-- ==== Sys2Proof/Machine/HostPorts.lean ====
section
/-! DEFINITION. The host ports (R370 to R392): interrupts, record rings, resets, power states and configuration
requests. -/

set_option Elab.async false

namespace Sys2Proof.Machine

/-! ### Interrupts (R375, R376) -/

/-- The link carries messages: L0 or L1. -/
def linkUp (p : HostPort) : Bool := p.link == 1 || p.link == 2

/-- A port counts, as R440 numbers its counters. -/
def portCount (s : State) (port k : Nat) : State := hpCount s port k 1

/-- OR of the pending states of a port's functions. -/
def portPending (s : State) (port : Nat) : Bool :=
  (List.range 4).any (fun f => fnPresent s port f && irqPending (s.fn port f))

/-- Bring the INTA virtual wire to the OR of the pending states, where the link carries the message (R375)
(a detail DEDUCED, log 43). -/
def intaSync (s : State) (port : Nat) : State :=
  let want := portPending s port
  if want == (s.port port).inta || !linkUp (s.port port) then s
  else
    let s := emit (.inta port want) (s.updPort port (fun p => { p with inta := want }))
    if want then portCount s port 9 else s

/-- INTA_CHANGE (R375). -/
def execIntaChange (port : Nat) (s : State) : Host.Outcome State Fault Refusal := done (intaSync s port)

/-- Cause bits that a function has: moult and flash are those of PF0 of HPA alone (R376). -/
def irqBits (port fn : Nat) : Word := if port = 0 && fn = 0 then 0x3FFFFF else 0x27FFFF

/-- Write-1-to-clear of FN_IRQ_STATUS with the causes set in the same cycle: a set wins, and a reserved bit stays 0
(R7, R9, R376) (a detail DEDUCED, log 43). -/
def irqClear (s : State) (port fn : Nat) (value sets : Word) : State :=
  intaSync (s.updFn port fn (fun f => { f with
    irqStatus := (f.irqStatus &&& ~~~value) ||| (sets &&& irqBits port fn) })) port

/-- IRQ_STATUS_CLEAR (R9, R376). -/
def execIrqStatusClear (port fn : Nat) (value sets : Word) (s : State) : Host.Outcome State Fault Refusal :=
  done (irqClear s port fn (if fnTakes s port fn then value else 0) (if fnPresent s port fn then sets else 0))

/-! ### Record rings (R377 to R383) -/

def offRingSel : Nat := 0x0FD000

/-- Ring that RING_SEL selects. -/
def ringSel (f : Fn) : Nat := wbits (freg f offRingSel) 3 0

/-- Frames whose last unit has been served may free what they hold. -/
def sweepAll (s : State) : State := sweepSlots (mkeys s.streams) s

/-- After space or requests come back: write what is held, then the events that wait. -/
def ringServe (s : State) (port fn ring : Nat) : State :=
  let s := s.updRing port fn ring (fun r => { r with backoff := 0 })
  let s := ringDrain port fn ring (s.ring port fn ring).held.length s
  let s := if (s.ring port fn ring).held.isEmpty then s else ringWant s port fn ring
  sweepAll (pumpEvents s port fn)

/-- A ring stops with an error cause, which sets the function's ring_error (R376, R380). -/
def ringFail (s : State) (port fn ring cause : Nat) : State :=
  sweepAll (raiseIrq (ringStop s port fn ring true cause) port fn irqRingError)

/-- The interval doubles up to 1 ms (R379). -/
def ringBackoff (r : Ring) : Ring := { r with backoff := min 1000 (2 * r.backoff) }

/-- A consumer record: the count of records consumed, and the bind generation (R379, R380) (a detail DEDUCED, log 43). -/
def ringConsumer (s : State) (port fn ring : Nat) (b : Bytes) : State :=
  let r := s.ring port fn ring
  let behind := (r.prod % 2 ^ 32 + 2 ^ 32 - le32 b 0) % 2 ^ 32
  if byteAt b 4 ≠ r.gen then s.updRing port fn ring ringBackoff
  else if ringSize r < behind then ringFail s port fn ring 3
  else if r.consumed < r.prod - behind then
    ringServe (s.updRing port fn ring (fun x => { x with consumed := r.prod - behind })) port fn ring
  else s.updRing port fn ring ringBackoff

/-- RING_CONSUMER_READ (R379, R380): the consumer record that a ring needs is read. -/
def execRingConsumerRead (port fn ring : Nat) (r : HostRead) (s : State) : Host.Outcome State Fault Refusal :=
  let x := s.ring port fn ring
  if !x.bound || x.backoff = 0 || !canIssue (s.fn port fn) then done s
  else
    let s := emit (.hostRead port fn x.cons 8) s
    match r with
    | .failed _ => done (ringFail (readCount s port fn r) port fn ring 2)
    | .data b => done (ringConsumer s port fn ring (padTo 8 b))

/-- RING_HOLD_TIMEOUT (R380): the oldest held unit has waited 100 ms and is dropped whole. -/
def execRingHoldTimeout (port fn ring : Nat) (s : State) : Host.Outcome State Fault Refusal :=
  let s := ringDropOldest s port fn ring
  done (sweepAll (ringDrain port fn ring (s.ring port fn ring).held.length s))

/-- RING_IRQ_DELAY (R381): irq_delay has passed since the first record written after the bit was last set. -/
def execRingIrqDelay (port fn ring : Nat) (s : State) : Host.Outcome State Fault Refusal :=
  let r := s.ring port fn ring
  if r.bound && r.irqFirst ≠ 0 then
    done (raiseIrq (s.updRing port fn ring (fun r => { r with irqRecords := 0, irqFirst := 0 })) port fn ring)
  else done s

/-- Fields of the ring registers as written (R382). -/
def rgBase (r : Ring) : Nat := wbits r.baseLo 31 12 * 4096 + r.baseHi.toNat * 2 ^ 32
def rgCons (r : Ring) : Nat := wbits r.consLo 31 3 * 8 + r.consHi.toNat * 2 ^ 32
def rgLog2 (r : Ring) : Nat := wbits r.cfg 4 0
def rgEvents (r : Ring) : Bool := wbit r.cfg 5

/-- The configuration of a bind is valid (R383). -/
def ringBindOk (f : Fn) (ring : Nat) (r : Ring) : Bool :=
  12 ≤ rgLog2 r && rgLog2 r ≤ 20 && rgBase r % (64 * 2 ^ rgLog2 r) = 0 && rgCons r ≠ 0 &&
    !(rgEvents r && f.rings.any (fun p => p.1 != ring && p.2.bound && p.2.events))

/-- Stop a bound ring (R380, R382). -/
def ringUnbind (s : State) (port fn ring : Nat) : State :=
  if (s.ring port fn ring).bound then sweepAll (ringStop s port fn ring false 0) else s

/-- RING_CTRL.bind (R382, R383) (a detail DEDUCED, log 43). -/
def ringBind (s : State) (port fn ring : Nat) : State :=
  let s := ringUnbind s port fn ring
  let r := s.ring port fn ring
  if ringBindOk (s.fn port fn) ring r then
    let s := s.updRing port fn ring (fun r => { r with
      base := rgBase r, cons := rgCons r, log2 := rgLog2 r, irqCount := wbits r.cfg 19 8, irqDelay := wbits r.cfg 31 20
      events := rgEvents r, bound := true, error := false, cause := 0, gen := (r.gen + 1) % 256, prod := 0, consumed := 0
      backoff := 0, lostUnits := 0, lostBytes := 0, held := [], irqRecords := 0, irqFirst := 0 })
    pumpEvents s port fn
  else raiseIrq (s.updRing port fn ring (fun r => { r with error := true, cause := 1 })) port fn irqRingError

^^^^^^^^^^^^^^^^

**WHAT YOU ARE ASKED TO DO**
Reproduce exactly, please, only the lines from the start of the data above to the line that contains "alone (R376). -/", with both ends kept.

**YOUR RESPONSE**
-- ==== Sys2Proof/Machine/HostPorts.lean ====
section
/-! DEFINITION. The host ports (R370 to R392): interrupts, record rings, resets, power states and configuration
requests. -/

set_option Elab.async false

namespace Sys2Proof.Machine

/-! ### Interrupts (R375, R376) -/

/-- The link carries messages: L0 or L1. -/
def linkUp (p : HostPort) : Bool := p.link == 1 || p.link == 2

/-- A port counts, as R440 numbers its counters. -/
def portCount (s : State) (port k : Nat) : State := hpCount s port k 1

/-- OR of the pending states of a port's functions. -/
def portPending (s : State) (port : Nat) : Bool :=
  (List.range 4).any (fun f => fnPresent s port f && irqPending (s.fn port f))

/-- Bring the INTA virtual wire to the OR of the pending states, where the link carries the message (R375)
(a detail DEDUCED, log 43). -/
def intaSync (s : State) (port : Nat) : State :=
  let want := portPending s port
  if want == (s.port port).inta || !linkUp (s.port port) then s
  else
    let s := emit (.inta port want) (s.updPort port (fun p => { p with inta := want }))
    if want then portCount s port 9 else s

/-- INTA_CHANGE (R375). -/
def execIntaChange (port : Nat) (s : State) : Host.Outcome State Fault Refusal := done (intaSync s port)

/-- Cause bits that a function has: moult and flash are those of PF0 of HPA alone (R376). -/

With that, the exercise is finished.